- [Work required] In the records below, find the line that contains "hj := h.queueSound.join hw hq" and the line that contains "d ∈ (s.dropEntry". Set down exactly those lines and every line between them, and nothing more.
*** Data for analysis ***
/-- From a sound queue the scan takes the very head, or becomes IDLE on an empty one (R63). -/
theorem State.QueueSound.takeHead {s : State} (h : s.QueueSound) :
    (s.wakeQueue = [] ∧ s.takeHead = { s with scan := .idle, wakeQueue := [] }) ∨
    ∃ c e rest, s.wakeQueue = c :: rest ∧ (s.watchList c).head? = some e ∧
      s.takeHead = { s with scan := .scanning c e, wakeQueue := rest } := by
  cases hq : s.wakeQueue with
  | nil => exact .inl ⟨rfl, takeHead_nil s hq⟩
  | cons c rest =>
    obtain ⟨e, es, hw⟩ := List.exists_cons_of_ne_nil (h.watched c (hq ▸ List.mem_cons_self))
    have hhead : (s.watchList c).head? = some e := by rw [hw]; rfl
    exact .inr ⟨c, e, rest, rfl, hhead, takeHead_cons s hq hhead⟩

theorem wakeLaw_takeHead {s : State} (h : s.QueueSound) : s.takeHead.WakeLaw := by
  obtain ⟨-, ht⟩ | ⟨c, e, rest, hq, hhead, ht⟩ := h.takeHead <;> rw [ht]
  · exact ⟨.nil, nofun, fun _ => rfl, nofun⟩
  · have hn := h.nodup
    rw [hq] at hn
    refine ⟨hn.of_cons, fun d hd => h.watched d (hq ▸ List.mem_cons_of_mem _ hd), nofun, fun d i hi => ?_⟩
    cases hi
    exact List.mem_of_mem_head? hhead

/-- The position moves to an entry of its list, or the scan goes on with the queue (R65, R67). -/
theorem wakeLaw_moveOn {s : State} (h : s.QueueSound) {c : CellId} {n : Option EntryId}
    (hn : ∀ f ∈ n, f ∈ s.watchList c) : (s.moveOn c n).WakeLaw := by
  cases n with
  | none => exact wakeLaw_takeHead h
  | some f =>
    refine ⟨h.nodup, h.watched, nofun, fun d i hi => ?_⟩
    cases hi
    exact hn f rfl

/-- A watched cell joins the tail of the queue (R61). -/
theorem State.QueueSound.join {s : State} (h : s.QueueSound) {c : CellId} (hw : s.watchList c ≠ [])
    (hq : c ∉ s.wakeQueue) : State.QueueSound { s with wakeQueue := s.wakeQueue ++ [c] } := by
  refine ⟨List.nodup_append_comm.1 (List.nodup_cons.2 ⟨hq, h.nodup⟩), fun d hd => ?_⟩
  rcases List.mem_append.1 hd with hd | hd
  · exact h.watched d hd
  · rw [List.mem_singleton.1 hd]; exact hw

theorem wakeLaw_reportIf {s : State} (h : s.WakeLaw) (b : Bool) (c : CellId) : (s.reportIf b c).WakeLaw := by
  rcases reportIf_cases s b c with ⟨hr, -⟩ | ⟨-, hw, hq, ⟨hs, hr⟩ | ⟨-, hr⟩⟩ <;> rw [hr]
  · exact h
  · have hj := h.queueSound.join hw hq
    exact ⟨hj.nodup, hj.watched, fun hi => absurd hi hs, h.position⟩
  · exact wakeLaw_takeHead (h.queueSound.join hw hq)

theorem queueSound_reportIf {s : State} (h : s.QueueSound) (b : Bool) (c : CellId) (hs : s.scan ≠ .idle) :
    (s.reportIf b c).QueueSound := by
  rcases reportIf_cases s b c with ⟨hr, -⟩ | ⟨-, hw, hq, ⟨-, hr⟩ | ⟨hidle, -⟩⟩
  · rw [hr]; exact h
  · rw [hr]; exact h.join hw hq
  · exact absurd hidle hs

/-- A cell left without watchers leaves the queue (R62). -/
theorem mem_wakeQueue_dropEntry {s : State} (h : s.wakeQueue.Nodup) (e : EntryId) (c d : CellId) :
    d ∈ (s.dropEntry e c).wakeQueue ↔ d ∈ s.wakeQueue ∧ ¬ (d = c ∧ (s.watchList c).erase e = []) := by
  change d ∈ (if ((s.watchList c).erase e).isEmpty then s.wakeQueue.erase c else s.wakeQueue) ↔ _
  split
  · next hl =>
    rw [h.mem_erase_iff]
    simp only [List.isEmpty_iff] at hl
    simp [hl, and_comm]
  · next hl =>
    simp only [List.isEmpty_iff] at hl
    simp [hl]

theorem queueSound_dropEntry {s : State} (h : s.QueueSound) (hw : sparseWf [] s.watch = true) (e : EntryId)
    (c : CellId) : (s.dropEntry e c).QueueSound := by
  constructor
  · change (if ((s.watchList c).erase e).isEmpty then s.wakeQueue.erase c else s.wakeQueue).Nodup
    split
    · exact h.nodup.erase c
    · exact h.nodup
  · intro d hd
    obtain ⟨hdq, hne⟩ := (mem_wakeQueue_dropEntry h.nodup e c d).1 hd
    rw [watchList_dropEntry s e c d hw]
    split
    · next hc => exact fun hnil => hne ⟨hc, hnil⟩
    · exact h.watched d hdq

/-- The scan's position is an ARMED entry that watches the cell under scan (R63). -/
theorem scan_watches {s : State} (hs : s.HoldLaw) (hk : s.WakeLaw) {c : CellId} {e : EntryId}
    (hscan : s.scan = .scanning c e) : ∃ x, s.entry e = some x ∧ x.isArmed = true ∧ x.cond.cell = c := by
  simpa using (armedWith_iff ..).1 ((hs.watchExact c e).1 (hk.position c e hscan))

/-- The entry at the position watches the cell under scan. -/
theorem cell_of_scan {s : State} (hs : s.HoldLaw) (hk : s.WakeLaw) {c : CellId} {e : EntryId} {x : HoldEntry}
    (hscan : s.scan = .scanning c e) (he : s.entry e = some x) : x.cond.cell = c := by
  obtain ⟨y, hy, -, hc⟩ := scan_watches hs hk hscan
  rw [he, Option.some.injEq] at hy
  exact hy ▸ hc

theorem queueSound_fired {s : State} (h : s.QueueSound) (hw : sparseWf [] s.watch = true) (e : EntryId)
    (x : HoldEntry) (w : CellValue) : (s.fired e x w).QueueSound :=
  (queueSound_dropEntry h hw e x.cond.cell).congr (fired_wakeQueue s e x w) (fired_watch s e x w)

theorem wakeLaw_claimEnd {s : State} (hs : s.HoldLaw) (hk : s.WakeLaw) (st : Status) (e : EntryId) :
    (s.claimEnd st e).WakeLaw := by
  rcases s.claimEnd_cases st e with hc | ⟨x, he, hx, hc⟩ <;> rw [hc]
  · exact hk
  have hsound := queueSound_dropEntry hk.queueSound hs.watchForm e x.cond.cell
  refine State.WakeLaw.congr (s := if s.scan = .scanning x.cond.cell e then _ else _) ?_ rfl rfl rfl
  split
  · next hscan =>
    refine wakeLaw_moveOn hsound fun f hf => ?_
    rw [watchList_dropEntry s e _ _ hs.watchForm, if_pos rfl]
    exact mem_erase_of_successor (hs.watchNodup _) (hk.position _ _ hscan) hf
  · next hscan =>
    refine ⟨hsound.nodup, hsound.watched, fun hidle => ?_, fun d p hp => ?_⟩
    · have hnil : s.wakeQueue = [] := hk.idleEmpty hidle
      rw [List.eq_nil_iff_forall_not_mem]
      intro d hd
      have := ((mem_wakeQueue_dropEntry hk.queueNodup e _ d).1 hd).1
      rw [hnil] at this
      exact List.not_mem_nil this
    · have hp' : s.scan = .scanning d p := hp
      have hmem := hk.position d p hp'
      rw [watchList_dropEntry s e _ _ hs.watchForm]
      split
      · next hd =>
        subst hd
        have hne : p ≠ e := by rintro rfl; exact hscan hp'
        exact (List.mem_erase_of_ne hne).2 hmem
      · exact hmem

theorem wakeLaw_fire {s : State} (hs : s.HoldLaw) (hk : s.WakeLaw) {c : CellId} {e : EntryId} {x : HoldEntry}
    (w : CellValue) (hscan : s.scan = .scanning c e) (he : s.entry e = some x) :
    ((s.fireEntry e x w).moveOn c (successor e (s.watchList c))).WakeLaw := by
  have hcell := cell_of_scan hs hk hscan he
  have hbusy : (s.fired e x w).scan ≠ .idle := by rw [fired_scan, hscan]; nofun
  have hsound := queueSound_reportIf (queueSound_fired hk.queueSound hs.watchForm e x w)
    (performAction s.mem x.act).flags.changed x.act.target hbusy
  refine wakeLaw_moveOn hsound fun f hf => ?_
  obtain ⟨_, _, hframe⟩ := (s.fired e x w).reportIf_frame (performAction s.mem x.act).flags.changed x.act.target
  rw [hframe]
  change f ∈ (s.fired e x w).watchList c
  rw [fired_watchList, watchList_dropEntry s e _ _ hs.watchForm, if_pos hcell.symm, hcell]
  exact mem_erase_of_successor (hs.watchNodup c) (hk.position c e hscan) hf

theorem wakeLaw_pass {s : State} (hs : s.HoldLaw) (hk : s.WakeLaw) {c : CellId} {e : EntryId}
    (hscan : s.scan = .scanning c e) : (s.moveOn c (successor e (s.watchList c))).WakeLaw :=
  wakeLaw_moveOn hk.queueSound fun _ hf =>
    List.mem_of_mem_erase (mem_erase_of_successor (hs.watchNodup c) (hk.position c e hscan) hf)

theorem watchList_arm (s : State) (hs : sparseWf [] s.watch = true) (r : RingId) (h : Header) (act : Action)
    (k : Condition) (d : Option Time) (e : EntryId) (c : CellId) : (s.arm r h act k d e).watchList c =
      if k.cell = c then s.watchList c ++ [e] else s.watchList c := by
  split
  · next hc => subst hc; exact watchList_setWatch_self _ _ _ hs
  · next hc => exact watchList_setWatch_ne _ _ hc

theorem wakeLaw_arm {s : State} (hs : s.HoldLaw) (hk : s.WakeLaw) (r : RingId) (h : Header) (act : Action)
    (k : Condition) (d : Option Time) (e : EntryId) : (s.arm r h act k d e).WakeLaw := by
  refine ⟨hk.queueNodup, fun c hc => ?_, hk.idleEmpty, fun c i hi => ?_⟩
  · rw [watchList_arm s hs.watchForm]
    split
    · simp
    · exact hk.queueWatched c hc
  · rw [watchList_arm s hs.watchForm]
    split
    · exact List.mem_append_left _ (hk.position c i hi)
    · exact hk.position c i hi

/-- A delivery moves neither the watch lists, nor the queue, nor the scan. -/
theorem deliver_scan_part (s : State) (l : ListId) (x : Source) : ((s.popList l).deliver x).watch = s.watch ∧
    ((s.popList l).deliver x).wakeQueue = s.wakeQueue ∧ ((s.popList l).deliver x).scan = s.scan ∧
    ((s.popList l).deliver x).mem = s.mem := by
  cases x with
  | entry e =>
    change ((s.popList l).freeEntry e).watch = _ ∧ ((s.popList l).freeEntry e).wakeQueue = _ ∧
      ((s.popList l).freeEntry e).scan = _ ∧ ((s.popList l).freeEntry e).mem = _
    rw [freeEntry_watch, freeEntry_wakeQueue, freeEntry_scan, freeEntry_mem]
    cases l <;> exact ⟨rfl, rfl, rfl, rfl⟩
  | ring r => cases l <;> exact ⟨rfl, rfl, rfl, rfl⟩
  | admin => cases l <;> exact ⟨rfl, rfl, rfl, rfl⟩

theorem Move.wakeLaw {p : Permits} {s t : State} (h : Move p s t) (hs : s.HoldLaw) (hk : s.WakeLaw) : t.WakeLaw := by
  cases h with
  | same h => exact h.wakeLaw hk
  | admin a x y h => exact hk.congr rfl rfl rfl
  | configure r x hw ho => exact hk.congr rfl rfl rfl
  | report r o hw => exact hk.congr rfl rfl rfl
  | claim st e h => exact wakeLaw_claimEnd hs hk st e
  | arm r h act k d e hfree hfalse hquota hp => exact wakeLaw_arm hs hk r h act k d e
  | store m b c v h => exact wakeLaw_reportIf (s := { s with mem := m }) (hk.congr rfl rfl rfl) b c
  | pass c e x hscan he hfalse => exact wakeLaw_pass hs hk hscan
  | fire c e x w hscan he hx => exact wakeLaw_fire hs hk w hscan he
  | deliver l x h hp =>
    obtain ⟨hw, hq, hsc, -⟩ := deliver_scan_part s l x
    exact hk.congr hq hsc hw
  | dropAdmin c h => exact hk.congr rfl rfl rfl
  | reset m hm hp => exact wakeLaw_reset.congr rfl rfl rfl

/-- Settles O52: every move keeps the law, the watch lists being those of R46. -/
theorem stepsKeepTheWakeQueue : Obligations.StepsKeepTheWakeQueue := fun _ _ hs hk h =>
  (step_keeps_of_move (P := fun s => s.HoldLaw ∧ s.WakeLaw)
    (fun _ _ _ hm ⟨hs, hk⟩ => ⟨hm.holdLaw hs, hm.wakeLaw hs hk⟩) ⟨hs, hk⟩ h).2

end Sys2Proof.Machine
end

section
/-! PROOFS. No wake-up is lost (R72): a change report reaches every ARMED entry whose condition it makes true, and no
move of the position and no entry's leaving passes such an entry by. -/

namespace Sys2Proof.Machine

-- One proof at a time: each further thread of the compile takes 1 GB of the check's fixed memory.
set_option Elab.async false

/-- The scan will come to entry `i` of cell `d`: the cell is queued, or under scan with the entry at or behind the
position (R72). -/
def State.Awaits (s : State) (d : CellId) (i : EntryId) : Prop := d ∈ s.wakeQueue ∨ s.scanAhead d i = true

theorem scanAhead_iff (s : State) (d : CellId) (i : EntryId) : s.scanAhead d i = true ↔
    ∃ f, s.scan = .scanning d f ∧ i ∈ (s.watchList d).dropWhile (fun x => x ≠ f) := by
  cases h : s.scan with
  | idle => simp [State.scanAhead, h]
  | scanning c f => by_cases hc : c = d <;> simp [State.scanAhead, h, hc]

theorem State.Awaits.congr {s t : State} {d : CellId} {i : EntryId} (h : s.Awaits d i)
    (hq : t.wakeQueue = s.wakeQueue) (hs : t.scan = s.scan) (hw : t.watch = s.watch) : t.Awaits d i := by
  have ha : t.scanAhead d i = s.scanAhead d i := by
    simp only [State.scanAhead, hs, State.watchList, hw]
  rw [State.Awaits, hq, ha]
  exact h

/-- An ARMED entry is on the watch list of its cell (R46). -/
theorem mem_watchList {s : State} (hs : s.HoldLaw) {i : EntryId} {x : HoldEntry} (hi : s.entry i = some x)
    (hx : x.isArmed = true) : i ∈ s.watchList x.cond.cell :=
  (hs.watchExact _ i).2 ((armedWith_iff ..).2 ⟨x, hi, hx, by simp⟩)

section
variable {s : State} {c d : CellId} {e i : EntryId}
*** End of Data for analysis ***
- [Reply to the exercise]
  · have hj := h.queueSound.join hw hq
    exact ⟨hj.nodup, hj.watched, fun hi => absurd hi hs, h.position⟩
  · exact wakeLaw_takeHead (h.queueSound.join hw hq)

theorem queueSound_reportIf {s : State} (h : s.QueueSound) (b : Bool) (c : CellId) (hs : s.scan ≠ .idle) :
    (s.reportIf b c).QueueSound := by
  rcases reportIf_cases s b c with ⟨hr, -⟩ | ⟨-, hw, hq, ⟨-, hr⟩ | ⟨hidle, -⟩⟩
  · rw [hr]; exact h
  · rw [hr]; exact h.join hw hq
  · exact absurd hidle hs

/-- A cell left without watchers leaves the queue (R62). -/
theorem mem_wakeQueue_dropEntry {s : State} (h : s.wakeQueue.Nodup) (e : EntryId) (c d : CellId) :
    d ∈ (s.dropEntry e c).wakeQueue ↔ d ∈ s.wakeQueue ∧ ¬ (d = c ∧ (s.watchList c).erase e = []) := by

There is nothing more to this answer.